Разгневанная река - [10]

Шрифт
Интервал

Кань слушал, не возражая, но по его лицу было видно, что он усваивает с трудом то, что говорит Ле, преодолевая старые, издавна сложившиеся взгляды и понятия.

— Когда меняется обстановка, — продолжал Ле спокойно, хотя голос его становился тверже, — следует менять и тактику, как на поворотах дороги мы меняем направление движения машины. Не успеешь повернуть руль — загремишь в пропасть. Главное сейчас — разгромить фашистов. Вот послушай, что пишет Нгуен Ай Куок.

Ле развернул отпечатанную на литографе листовку и тихо, но внятно прочел:

— «…Час пробил! Выше знамя восстания, поднимайте народ на борьбу за свержение власти японцев и французов!.. Мы не можем терять ни минуты! Соотечественники, поднимайтесь на борьбу! Сплачивайте ряды, объединяйте усилия за достижение победы над японцами и французами!»

— Да, — помолчав немного, тихо произнес Кань, — новая линия партии ставит немало новых проблем. И сейчас этот фронт, видно, все-таки лучшая форма организации революционного движения!

— Ну конечно! Без всяких «видно» и «все-таки».

Долго сидели они, надежно скрытые тонкими стенами шалаша, и, позабыв обо всем на свете, увлеченно говорили о борьбе с репрессиями, о возрождении низовых организаций, о создании у себя в районе организации борьбы за спасение Родины. Наконец Ле выглянул наружу. Лодка стояла посреди реки, в густых зарослях камыша. Солнце склонилось к западу, и лучи его не жгли так немилосердно. Над головой, плавно размахивая крыльями, пролетали белые аисты.

Пора было расставаться.

— Ни в коем случае не держи при себе партийные материалы, — давал Ле последние наставления. — Оставь все, что ты сейчас читал. Позже я перешлю тебе со связным и декларацию, и программу, и устав Вьетминя. Помни, сейчас нужна предельная осторожность! В нашем деле осторожность — залог успеха.

— Послушай, Ле… — Кань замялся. — Говорят, Нгуен Ай Куок вернулся и даже принимал участие в последнем пленуме?

— Об этом я знаю столько же, сколько и ты! — улыбнулся Ле. — То есть ровным счетом ничего.

— А французские газеты раструбили о его гибели. Для нас, вьетнамцев, большая честь — иметь в Коминтерне своего представителя!
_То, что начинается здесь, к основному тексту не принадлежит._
/-- R434 to R436, R451, R480, R501: monitoring. Firmware answers for its records and sensors, returns the oldest event and takes
its acknowledgement, ALERT_N is low while one waits, and an address is assigned once. -/
def Obligations.MonitoringAnswers : Prop :=
  ∀ (s : State) (n : Nat) (on : Bool) (stat dyn : BitVec 7),
    let rest := s.fault.queue.tail
    let tail := fun (t : State) =>
      t.fault.queue = rest ∧ t.pins = { s.pins with alertN := if rest.isEmpty then .released else .low } ∧
      (s.fault.async = true → rest ≠ [] → t.fault.shown = true ∧ t.fault.sent = rest.head?)
    let moves := fun (t : State) (r : MgmtResp) =>
      t = { s with fault := { s.fault with queue := t.fault.queue, shown := t.fault.shown, sent := t.fault.sent, resp := r }, pins := t.pins }
    (s.firmwareRuns = true →
      Responds (.getPdr n) s (.pdr n) ∧
      (∀ r, s.reading n = some r → Responds (.getSensorReading n) s (.reading n r)) ∧
      (s.reading n = none → Responds (.getSensorReading n) s .failed) ∧
      Completes (.setEventReceiver on) s (fun t =>
        t = { s with fault := { s.fault with async := on, resp := .ok, shown := t.fault.shown, sent := t.fault.sent } } ∧
        (on = true → s.fault.queue ≠ [] → t.fault.shown = true ∧ t.fault.sent = s.fault.queue.head?)) ∧
      (s.fault.async = true →
        (s.fault.shown = true → Completes .platformEventMessage s fun t => moves t s.fault.resp ∧ tail t) ∧
        (s.fault.shown = false → Leaves .platformEventMessage s)) ∧
      Completes (.pollForPlatformEventMessage false) s (fun t =>
        t = { s with fault := { s.fault with resp := .event s.fault.queue.head?, shown := t.fault.shown } } ∧
        (s.fault.queue ≠ [] → t.fault.shown = true)) ∧
      (s.fault.shown = true → Completes (.pollForPlatformEventMessage true) s fun t => moves t (.event rest.head?) ∧ tail t) ∧
      (s.fault.shown = false → Completes (.pollForPlatformEventMessage true) s fun t =>
        moves t (.event s.fault.queue.head?) ∧ t.fault.queue = s.fault.queue ∧ t.pins = s.pins) ∧
      Responds (.pldmType0 n) s (.base n) ∧
      Completes (.inBandInterruptEnable on) s fun t => t = { s with fault := { s.fault with ibi := on } }) ∧
    (s.inRecovery = true → Responds (.pldmType0 n) s (.base n)) ∧
    (s.firmwareRuns = false → ∀ i ∈ [Instr.getPdr n, .getSensorReading n, .setEventReceiver on, .platformEventMessage,
      .pollForPlatformEventMessage on, .inBandInterruptEnable on], Leaves i s) ∧
    (s.pins.clocks = true →
      let gets := fun (i : Instr) => Completes i s fun t =>
        t = { s with pins := { s.pins with i3cDyn := some dyn }, fault := { s.fault with resp := .address dyn } }
      (s.pins.i3cDyn = none → gets (.entdaa dyn) ∧ (stat = s.pins.i3cStatic → gets (.setdasa stat dyn))) ∧
      (s.pins.i3cDyn ≠ none → Leaves (.entdaa dyn) s ∧ Leaves (.setdasa stat dyn) s))

/-- R444, R450 to R452: a firmware update goes from stage to stage in order, a request out of order fails; the pieces are written as
they come; an image that fails verification goes no further; activation boots the image in recovery mode and is deferred in
service. -/
def Obligations.UpdateGoesThroughStages : Prop :=
  ∀ (s : State) (c : Component) (size off : Nat) (bytes : List Byte), s.updates = true →
    let u := s.sec.upd
    let leads := fun (i : Instr) (stage : UpdStage) (r : MgmtResp) => Completes i s fun t =>
      t = { s with sec := { s.sec with upd := stage }, fault := { s.fault with resp := r } }
    (u = .idle → Completes (.requestUpdate c) s fun t =>
      t = { s with
        sec := { s.sec with upd := .learn, erased := if s.inRecovery then s.sec.erased else [] }, fault := { s.fault with resp := .ok } }) ∧
    (u = .learn → ourComponent c = true → leads (.passComponentTable c) .ready .ok) ∧
    (u = .ready → ourComponent c = true → size ≤ imageTop → Completes (.updateComponent c size) s fun t =>
      t = { s with sec := { s.sec with upd := .download, updSize := size, updNext := 0 },
                   fault := { s.fault with resp := .request 0 (min 1024 size) } }) ∧
    (u = .download → off = s.sec.updNext → bytes.length = min 1024 (s.sec.updSize - s.sec.updNext) →
      Completes (.requestFirmwareData off bytes) s fun t =>
        t = { s with sec := t.sec, fault := t.fault } ∧ t.sec.updNext = s.sec.updNext + bytes.length ∧ t.sec.upd = .download ∧
        t.fault.resp = .request t.sec.updNext (min 1024 (s.sec.updSize - t.sec.updNext)) ∧
        ∀ i, i < bytes.length → Tab.get 0xFF t.sec.flash.image (off + i) = bytes.getD i 0) ∧
    (u = .download → s.sec.updNext = s.sec.updSize → leads .transferComplete .verify .ok) ∧
    (u = .verify → s.imageFault = 0 → leads .verifyComplete .apply .ok) ∧
    (u = .verify → s.imageFault ≠ 0 → leads .verifyComplete .ready (.verifyFailed s.imageFault)) ∧
    (u = .apply → leads .applyComplete .applied .ok) ∧
    (u = .applied → s.inRecovery = false → leads .activateFirmware .idle .deferred) ∧
    (u = .applied → s.inRecovery = true → Completes .activateFirmware s fun t =>
      t = { s with sec := { s.sec with upd := .idle, imageDue := true }, fault := { s.fault with resp := .activated } }) ∧
    (u ≠ .idle → leads .cancelUpdate .idle .ok) ∧ Responds .getStatus s (.update (UpdStage.code u)) ∧
    (∀ i stage, (i, stage) ∈ [(Instr.requestUpdate c, UpdStage.idle), (.passComponentTable c, .learn),
      (.updateComponent c size, .ready), (.requestFirmwareData off bytes, .download), (.transferComplete, .download),
      (.verifyComplete, .verify), (.applyComplete, .apply), (.activateFirmware, .applied)] → u ≠ stage → Responds i s .failed) ∧
    (u = .idle → Responds .cancelUpdate s .failed)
— Однажды мне показали его фото. Меня допрашивал Риу из сайгонской охранки. Он хвастался: французская разведка — лучшая в мире! Ну и показал мне эту фотографию: «Знаешь, кто это? Нгуен Ай Куок! Ваш верховный вождь за границей. Эту фотографию нам прислали из Франции. Видал! Теперь вам от нас не уйти!» Он еще что-то болтал, что именно — не помню, все пропустил мимо ушей, а вот фотографию успел рассмотреть. Товарищ Нгуен Ай Куок был снят в черной фетровой шляпе, с шарфом на шее. Шляпа не закрывала его высокий лоб. А глаза — такие ясные, лучистые!..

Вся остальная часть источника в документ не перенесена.